Recentemente, uma mulher de 59 anos foi resgatada no Recreio dos Bandeirantes, Zona Oeste do Rio de Janeiro, em uma situação de trabalho análogo à escravidão. Natural de Pernambuco, ela foi trazida para a capital fluminense por seus empregadores há oito anos, sem receber salário e sem direito a folgas durante todo esse período. O Ministério Público do Trabalho (MPT) firmou um Termo de Ajustamento de Conduta (TAC) com os empregadores, assegurando o reconhecimento do vínculo de emprego, o pagamento dos salários e das verbas trabalhistas devidos, além de uma indenização por danos morais.
Além desse caso, uma operação de fiscalização, realizada no último dia 15, coordenada pelo Ministério do Trabalho (MTE), resultou no resgate de 82 trabalhadores em condições degradantes em uma fazenda na zona rural de Itapeva, interior de São Paulo.
“O resgate de trabalhadores não envolve só a retirada do local de exploração, mas também o trabalho conjunto para o respeito a seus direitos básicos, tais como o pagamento das verbas rescisórias, a emissão de guia de seguro-desemprego, possibilidade de retorno ao local de origem, com o auxílio de centros de assistência social”, explica Izabela Borges Silva, advogada do escritório Aparecido Inácio e Pereira Advogados Associados.
O que caracteriza as situações de trabalho como análogas a escravidão
Alguns elementos caracterizam a chamada “escravidão contemporânea”, entre eles:
Trabalho forçado: ato que envolve a limitação do direito de ir e vir;
Servidão por dívida: como ocorre quando há um cativeiro atrelado a dívidas, muitas vezes fraudulentas;
Condições degradantes de trabalho: quando se nega o respeito à dignidade humana, colocando em risco a saúde e vida do trabalhador;
Jornada exaustiva: quando o trabalhador é levado ao completo esgotamento dado à intensidade da exploração, também colocando em risco sua saúde e vida.
Demonstrado qualquer um destes fatores no ambiente de trabalho, o responsável poderá ser condenado na esfera criminal, de acordo com art. 149 do Código Penal, que considera crime a redução à condição análoga à de escravidão.
Na esfera trabalhista, as mais importantes punições resultam das Ações Civis Públicas, ajuizadas normalmente pelo Ministério Público do Trabalho, que pleiteiam indenização por danos morais coletivos.
Denúncias são fundamentais para resgates
Nos últimos dez anos, mais de 15 mil pessoas foram resgatadas do trabalho análogo à escravidão no Brasil, também segundo o Ministério Público do Trabalho.
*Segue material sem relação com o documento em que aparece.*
/-- The thread as trap entry leaves it: saved position and cause, handler mode, PC at the class's vector (R248). In handler mode
`safeAt` holds the cycles counted since the last safe point, which do not grow there (R261). -/
def Thread.enterTrap (th : Thread) (t : Trap) (tbase : BitVec 64) (now : Nat) : Thread :=
  { th with
    tdb := t.detail th.recn
    xpc := t.xpc.getD th.repc
    xcs := t.allFlags ++ BitVec.ofNat 8 t.sub ++ BitVec.ofNat 8 t.cls
    hm := true
    pc := tbase + BitVec.ofNat 64 (t.cls * 0x200)
    st := .ready, wait := none, readyAt := now, reenter := false, safeAt := now - th.safeAt, atSafe := false
    stopMark := if t.xpc = some th.pc ∧ (t.cls = 12 ∨ th.stopMark = .standing) then .handling th.pc else .clear }

/-- Whether a trap is another lane's delivery of an engine fault that its grid has recorded: one fault, which counts once (R414, R456,
R457). -/
def Fatal.delivered (f : Fatal) (t : Trap) (die bn wp : Nat) : Bool :=
  t.flags.getLsbD 2 &&
  ((f.trap == t && decide (f.die = die) && decide (f.bn = bn) && decide (f.wp = wp)) ||
    (match f.secondFirst with
      | some r => r.1 == t && decide (r.2.1 = die) && decide (r.2.2.1 = bn) && decide (r.2.2.2.1 = wp)
      | none => false))

/-- A cause as a grid records it, of a thread that takes a trap now (R263 step 1, R264). -/
def State.fatalOf (s : State) (t : Trap) (x : ThreadId) : Fatal :=
  let th := s.thread x
  { trap := t, time := s.time, die := x.warp.die, bn := (s.bundle x.warp).bn, wp := (s.warp x.warp).wp, lane := x.lane, lsp := th.lsp
    rsp := th.rsp, recn := th.recn, dbl := th.hm, second := 0, secondFirst := none, secondTime := 0, forced := false, werr := false, reached := [] }

/-- Whether a cause comes before another of the same cycle: the lower socket, then the lower bundle (R263 step 1). -/
def Fatal.before (n f : Fatal) : Bool :=
  decide (n.time = f.time) && (decide (n.die < f.die) || (decide (n.die = f.die) && decide (n.bn < f.bn)))

/-- A grid's record with one second fault more: counted; it is recorded where it is the first of them, those of one cycle taken in the
order of R263 step 1 (R265). -/
def Fatal.addSecond (f n : Fatal) : Fatal :=
  let better := match f.secondFirst with
    | none => true
    | some r => decide (n.time = f.secondTime) && (decide (n.die < r.2.1) || (decide (n.die = r.2.1) && decide (n.bn < r.2.2.1)))
  { f with
    second := Nat.min (f.second + 1) 0xFFFFFFFF
    secondFirst := if better then some (n.trap, n.die, n.bn, n.wp, n.lane) else f.secondFirst
    secondTime := if better then n.time else f.secondTime }

/-- A grid's record of its faults with one more (R265); one of the first cause's own cycle that comes before it takes its place (R263
step 1). -/
def Fatal.adds (f n : Fatal) : Fatal :=
  if n.before f then
    { n with second := f.second, secondFirst := f.secondFirst, secondTime := f.secondTime, forced := f.forced, werr := f.werr
             reached := f.reached }.addSecond f
  else f.addSecond n

/-- A second fault of a grid that is already ending noted: counted, and the halt sent to its warp (R265). -/
def State.noteSecond (s : State) (n : Fatal) (x : ThreadId) (gid : Nat) (g : Grid) (f : Fatal) : State :=
  let w := s.warp x.warp
  let f' := if f.delivered n.trap x.warp.die (s.bundle x.warp).bn w.wp then f else f.adds n
  (s.setGrid gid { g with fatal := some f' }).setWarp x.warp { w with halt := some (.fatal gid) }

/-- A fatal cause of a thread acted on: the first is recorded by the grid's dispatcher (R263 step 1), a later one is a second fault (R265);
the thread halts, and writes no detail entry (R248, R456). -/
def fatalAs (n : Fatal) (x : ThreadId) (s : State) : State :=
  let gid := (s.bundle x.warp).grid
  let s := match s.grid? gid with
    | some g =>
      match g.fatal with
      | some f => s.noteSecond n x gid g f
      | none => s.setGrid gid { g with fatal := some n }
    | none => s
  s.setThread x { s.thread x with st := .halted, wait := none }

/-- A fatal trap (R248, R251, R263, R265). -/
def fatal (t : Trap) (x : ThreadId) (s : State) : State := fatalAs (s.fatalOf t x) x s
As denúncias podem ser feitas pelo portal do Ministério Público do Trabalho e há também um site específico para a ação:https://bit.ly/3Yn1ndr, não sendo necessária a identificação do denunciante.
Desde 1995, as fiscalizações e resgates de trabalhadores são realizados pelo GEFM, coordenado por auditores-fiscais do Trabalho, em parceria com o Ministério Público do Trabalho, a Polícia Federal, a Polícia Rodoviária Federal, o Ministério Público Federal e a Defensoria Pública da União, entre outras instituições.
“É importante que sejam implementadas políticas públicas direcionadas ao combate ao trabalho em condição análoga à de escravo, para que o país possa se orgulhar de combater um ciclo de exploração racial, o qual fora mantido por muitos anos de forma disfarçada pelos interesses econômicos, desinteressados na abolição efetiva da exploração humana”, finaliza a especialista.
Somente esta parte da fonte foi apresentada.